Panel (b) shows trends from an atmospheric model where the sea surface temperatures (SSTs) and sea ice concentration (SIC) are prescribed to their observed evolution. Results are similar enough to observations. Panel (c) shows trends from an experiment where the SIC is prescribed to its observed evolution, the SSTs can respond in areas with sea ice change, and the SSTs are prescribed to the climatological annual cycle elsewhere. The seasonality in near-surface warming is reproduced in panel (c) where only the sea ice concentration (and SSTs where sea ice change occurs) are changed. This suggests that near-surface warming is correlated with the evolution of sea ice.

In this figure from Pithan and Mauritsen 2014, Arctic summer (x-axis) and winter (y-axis) surface temperature change are attributed to the various forcings and feedbacks from a top-of-atmosphere perspective. (See previous post on a follow-up to their work on the pattern of annual-mean warming.) The main driver of summer warming is the surface albedo feedback but it is counteracted by an increase in ocean heat uptake. The main drivers of winter warming are ocean heat release and a surface-enhanced lapse rate change.

The main mechanism seems to be that sea ice decline in summer leads to an increase in heat uptake by the ocean, which is then released in winter.

Eisenman simple sea ice model

I played with a simplification of a very simple sea ice model to better understand the thermodynamics of sea ice. This is taken from Eisenman’s sea ice work.

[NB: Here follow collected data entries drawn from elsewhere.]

/-! A sequencer of a gang changes. -/

@[simp] theorem Gang.updSeq_gid (g : Gang) (q : Nat) (f : Machine.Seq → Machine.Seq) : (g.updSeq q f).gid = g.gid := by
  unfold Gang.updSeq; split <;> rfl
@[simp] theorem Gang.updSeq_info (g : Gang) (q : Nat) (f : Machine.Seq → Machine.Seq) : (g.updSeq q f).info = g.info := by
  unfold Gang.updSeq; split <;> rfl
@[simp] theorem Gang.updSeq_place (g : Gang) (q : Nat) (f : Machine.Seq → Machine.Seq) : (g.updSeq q f).place = g.place := by
  unfold Gang.updSeq; split <;> rfl
@[simp] theorem Gang.updSeq_gx (g : Gang) (q : Nat) (f : Machine.Seq → Machine.Seq) : (g.updSeq q f).gx = g.gx := by
  unfold Gang.updSeq; split <;> rfl
@[simp] theorem Gang.updSeq_gy (g : Gang) (q : Nat) (f : Machine.Seq → Machine.Seq) : (g.updSeq q f).gy = g.gy := by
  unfold Gang.updSeq; split <;> rfl
@[simp] theorem Gang.updSeq_gz (g : Gang) (q : Nat) (f : Machine.Seq → Machine.Seq) : (g.updSeq q f).gz = g.gz := by
  unfold Gang.updSeq; split <;> rfl
@[simp] theorem Gang.updSeq_stage (g : Gang) (q : Nat) (f : Machine.Seq → Machine.Seq) : (g.updSeq q f).stage = g.stage := by
  unfold Gang.updSeq; split <;> rfl
@[simp] theorem Gang.updSeq_epres (g : Gang) (q : Nat) (f : Machine.Seq → Machine.Seq) : (g.updSeq q f).epres = g.epres := by
  unfold Gang.updSeq; split <;> rfl
@[simp] theorem Gang.updSeq_xmask (g : Gang) (q : Nat) (f : Machine.Seq → Machine.Seq) : (g.updSeq q f).xmask = g.xmask := by
  unfold Gang.updSeq; split <;> rfl
@[simp] theorem Gang.updSeq_pmask (g : Gang) (q : Nat) (f : Machine.Seq → Machine.Seq) : (g.updSeq q f).pmask = g.pmask := by
  unfold Gang.updSeq; split <;> rfl
@[simp] theorem Gang.updSeq_cycle (g : Gang) (q : Nat) (f : Machine.Seq → Machine.Seq) : (g.updSeq q f).cycle = g.cycle := by
  unfold Gang.updSeq; split <;> rfl
@[simp] theorem Gang.updSeq_lastBatch (g : Gang) (q : Nat) (f : Machine.Seq → Machine.Seq) : (g.updSeq q f).lastBatch = g.lastBatch := by
  unfold Gang.updSeq; split <;> rfl
@[simp] theorem Gang.updSeq_sealed (g : Gang) (q : Nat) (f : Machine.Seq → Machine.Seq) : (g.updSeq q f).sealed = g.sealed := by
  unfold Gang.updSeq; split <;> rfl
@[simp] theorem Gang.updSeq_contpc (g : Gang) (q : Nat) (f : Machine.Seq → Machine.Seq) : (g.updSeq q f).contpc = g.contpc := by
  unfold Gang.updSeq; split <;> rfl
@[simp] theorem Gang.updSeq_trapCause (g : Gang) (q : Nat) (f : Machine.Seq → Machine.Seq) : (g.updSeq q f).trapCause = g.trapCause := by
  unfold Gang.updSeq; split <;> rfl
@[simp] theorem Gang.updSeq_trapPc (g : Gang) (q : Nat) (f : Machine.Seq → Machine.Seq) : (g.updSeq q f).trapPc = g.trapPc := by
  unfold Gang.updSeq; split <;> rfl
@[simp] theorem Gang.updSeq_trapInfo (g : Gang) (q : Nat) (f : Machine.Seq → Machine.Seq) : (g.updSeq q f).trapInfo = g.trapInfo := by
  unfold Gang.updSeq; split <;> rfl
@[simp] theorem Gang.updSeq_trapSlot (g : Gang) (q : Nat) (f : Machine.Seq → Machine.Seq) : (g.updSeq q f).trapSlot = g.trapSlot := by
  unfold Gang.updSeq; split <;> rfl
@[simp] theorem Gang.updSeq_egReason (g : Gang) (q : Nat) (f : Machine.Seq → Machine.Seq) : (g.updSeq q f).egReason = g.egReason := by
  unfold Gang.updSeq; split <;> rfl
@[simp] theorem Gang.updSeq_egMark (g : Gang) (q : Nat) (f : Machine.Seq → Machine.Seq) : (g.updSeq q f).egMark = g.egMark := by
  unfold Gang.updSeq; split <;> rfl
@[simp] theorem Gang.updSeq_split (g : Gang) (q : Nat) (f : Machine.Seq → Machine.Seq) : (g.updSeq q f).split = g.split := by
  unfold Gang.updSeq; split <;> rfl
@[simp] theorem Gang.updSeq_splitTkt (g : Gang) (q : Nat) (f : Machine.Seq → Machine.Seq) : (g.updSeq q f).splitTkt = g.splitTkt := by
  unfold Gang.updSeq; split <;> rfl
@[simp] theorem Gang.updSeq_lanes (g : Gang) (q : Nat) (f : Machine.Seq → Machine.Seq) : (g.updSeq q f).lanes = g.lanes := by
  unfold Gang.updSeq; split <;> rfl
@[simp] theorem Gang.updSeq_ring (g : Gang) (q : Nat) (f : Machine.Seq → Machine.Seq) : (g.updSeq q f).ring = g.ring := by
  unfold Gang.updSeq; split <;> rfl
@[simp] theorem Gang.updSeq_ovf (g : Gang) (q : Nat) (f : Machine.Seq → Machine.Seq) : (g.updSeq q f).ovf = g.ovf := by
  unfold Gang.updSeq; split <;> rfl
@[simp] theorem Gang.updSeq_held (g : Gang) (q : Nat) (f : Machine.Seq → Machine.Seq) : (g.updSeq q f).held = g.held := by
  unfold Gang.updSeq; split <;> rfl
@[simp] theorem Gang.updSeq_mode (g : Gang) (q : Nat) (f : Machine.Seq → Machine.Seq) : (g.updSeq q f).mode = g.mode := by
  unfold Gang.updSeq; split <;> rfl
@[simp] theorem Gang.updSeq_fl (g : Gang) (q : Nat) (f : Machine.Seq → Machine.Seq) : (g.updSeq q f).fl = g.fl := by
  unfold Gang.updSeq; split <;> rfl
@[simp] theorem Gang.updSeq_xbar (g : Gang) (q : Nat) (f : Machine.Seq → Machine.Seq) : (g.updSeq q f).xbar = g.xbar := by
  unfold Gang.updSeq; split <;> rfl
@[simp] theorem Gang.updSeq_ops (g : Gang) (q : Nat) (f : Machine.Seq → Machine.Seq) : (g.updSeq q f).ops = g.ops := by
  unfold Gang.updSeq; split <;> rfl
@[simp] theorem Gang.updSeq_eng (g : Gang) (q : Nat) (f : Machine.Seq → Machine.Seq) : (g.updSeq q f).eng = g.eng := by
  unfold Gang.updSeq; split <;> rfl
@[simp] theorem Gang.updSeq_parts (g : Gang) (q : Nat) (f : Machine.Seq → Machine.Seq) : (g.updSeq q f).parts = g.parts := by
  unfold Gang.updSeq; split <;> rfl
@[simp] theorem Gang.updSeq_deferred (g : Gang) (q : Nat) (f : Machine.Seq → Machine.Seq) : (g.updSeq q f).deferred = g.deferred := by
  unfold Gang.updSeq; split <;> rfl
@[simp] theorem Gang.updSeq_wrote (g : Gang) (q : Nat) (f : Machine.Seq → Machine.Seq) : (g.updSeq q f).wrote = g.wrote := by
  unfold Gang.updSeq; split <;> rfl
@[simp] theorem Gang.updSeq_drain (g : Gang) (q : Nat) (f : Machine.Seq → Machine.Seq) : (g.updSeq q f).drain = g.drain := by
  unfold Gang.updSeq; split <;> rfl
@[simp] theorem Gang.updSeq_frozen (g : Gang) (q : Nat) (f : Machine.Seq → Machine.Seq) : (g.updSeq q f).frozen = g.frozen := by
  unfold Gang.updSeq; split <;> rfl
@[simp] theorem Gang.updSeq_stopping (g : Gang) (q : Nat) (f : Machine.Seq → Machine.Seq) : (g.updSeq q f).stopping = g.stopping := by
  unfold Gang.updSeq; split <;> rfl
@[simp] theorem Gang.updSeq_loaded (g : Gang) (q : Nat) (f : Machine.Seq → Machine.Seq) : (g.updSeq q f).loaded = g.loaded := by
  unfold Gang.updSeq; split <;> rfl
@[simp] theorem Gang.updSeq_closed (g : Gang) (q : Nat) (f : Machine.Seq → Machine.Seq) : (g.updSeq q f).closed = g.closed := by
  unfold Gang.updSeq; split <;> rfl
@[simp] theorem Gang.updSeq_wake (g : Gang) (q : Nat) (f : Machine.Seq → Machine.Seq) : (g.updSeq q f).wake = g.wake := by
  unfold Gang.updSeq; split <;> rfl
@[simp] theorem Gang.updSeq_slowed (g : Gang) (q : Nat) (f : Machine.Seq → Machine.Seq) : (g.updSeq q f).slowed = g.slowed := by
  unfold Gang.updSeq; split <;> rfl

@[simp] theorem Gang.updSeq_seq (g : Gang) (q : Nat) (f : Machine.Seq → Machine.Seq) : (g.updSeq q f).seq q = f (g.seq q) := by
  unfold Gang.updSeq Gang.seq; split <;> rfl
@[simp] theorem Gang.updSeq_zero (g : Gang) (f : Machine.Seq → Machine.Seq) : g.updSeq 0 f = { g with q0 := f g.q0 } := rfl
@[simp] theorem Gang.updSeq_one (g : Gang) (f : Machine.Seq → Machine.Seq) : g.updSeq 1 f = { g with q1 := f g.q1 } := rfl
@[simp] theorem Gang.seq_zero (g : Gang) : g.seq 0 = g.q0 := rfl
@[simp] theorem Gang.seq_one (g : Gang) : g.seq 1 = g.q1 := rfl
@[simp] theorem State.updSeq_seq (s : State) (f : Machine.Seq → Machine.Seq) : (s.updSeq f).seq = f s.seq := Gang.updSeq_seq _ _ f
@[simp] theorem State.updSeq_g (s : State) (f : Machine.Seq → Machine.Seq) : (s.updSeq f).g = s.g.updSeq s.cur.q f := rfl

/-- Two changes of a sequencer that agree on it are one. -/
theorem Gang.updSeq_congr {g : Gang} {q : Nat} {f h : Machine.Seq → Machine.Seq} (e : f (g.seq q) = h (g.seq q)) :
    g.updSeq q f = g.updSeq q h := by
  unfold Gang.updSeq Gang.seq at *; split <;> simp_all

/-- Two changes of the issuing sequencer that agree on it are one. -/
theorem State.updSeq_congr {s : State} {f h : Machine.Seq → Machine.Seq} (e : f s.seq = h s.seq) : s.updSeq f = s.updSeq h := by
  exact congrArg (fun g => ({ s with g := g } : State)) (Gang.updSeq_congr e)

/-! Registers. -/

@[simp] theorem Seq.reg_zero (q : Machine.Seq) : q.reg 0 = 0 := rfl
@[simp] theorem Seq.setReg_toks (q : Machine.Seq) (r : BitVec 6) (v : Word) : (q.setReg r v).toks = q.toks := by
  unfold Seq.setReg; split <;> rfl
@[simp] theorem Seq.setReg_acc (q : Machine.Seq) (r : BitVec 6) (v : Word) : (q.setReg r v).acc = q.acc := by
  unfold Seq.setReg; split <;> rfl
@[simp] theorem Seq.setReg_block (q : Machine.Seq) (r : BitVec 6) (v : Word) : (q.setReg r v).block = q.block := by
  unfold Seq.setReg; split <;> rfl

/-! Bringing a context into focus moves contexts only. -/

@[simp] theorem State.focus_cur (s : State) (n : Nat) : (s.focus n).cur = s.cur := by
  unfold State.focus; split <;> [rfl; (split <;> rfl)]
@[simp] theorem State.focus_launches (s : State) (n : Nat) : (s.focus n).launches = s.launches := by
  unfold State.focus; split <;> [rfl; (split <;> rfl)]
@[simp] theorem State.focus_dies (s : State) (n : Nat) : (s.focus n).dies = s.dies := by
  unfold State.focus; split <;> [rfl; (split <;> rfl)]
@[simp] theorem State.focus_mem (s : State) (n : Nat) : (s.focus n).mem = s.mem := by
  unfold State.focus; split <;> [rfl; (split <;> rfl)]
@[simp] theorem State.focus_lines (s : State) (n : Nat) : (s.focus n).lines = s.lines := by
  unfold State.focus; split <;> [rfl; (split <;> rfl)]
@[simp] theorem State.focus_ports (s : State) (n : Nat) : (s.focus n).ports = s.ports := by
  unfold State.focus; split <;> [rfl; (split <;> rfl)]
@[simp] theorem State.focus_agenda (s : State) (n : Nat) : (s.focus n).agenda = s.agenda := by
  unfold State.focus; split <;> [rfl; (split <;> rfl)]
@[simp] theorem State.focus_out (s : State) (n : Nat) : (s.focus n).out = s.out := by
  unfold State.focus; split <;> [rfl; (split <;> rfl)]
@[simp] theorem State.focus_tkt (s : State) (n : Nat) : (s.focus n).tkt = s.tkt := by
  unfold State.focus; split <;> [rfl; (split <;> rfl)]
@[simp] theorem State.focus_free (s : State) (n : Nat) : (s.focus n).free = s.free := by
  unfold State.focus; split <;> [rfl; (split <;> rfl)]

Eisenman’s model works by using the mixed layer enthalpy which evolves continuously from ocean to sea ice. The net surface flux $N$ $($in W/m$^2$, positive downwards$)$ dictates the change in mixed layer enthalpy $E$ $($in J/m$^2)$ : $\frac{\partial E}{\partial t} = N$.

Then, we can determine the surface temperature $T_S$ and the sea ice depth $h_{ice}$ depending on the sign of $E$:

• $E > 0$ : $T_S = \frac{E}{C_W} + 273$ and $h_{ice} = 0$

where $C_W$ is the mixed layer heat capacity. In this case, it is no different from a mixed layer of ocean water.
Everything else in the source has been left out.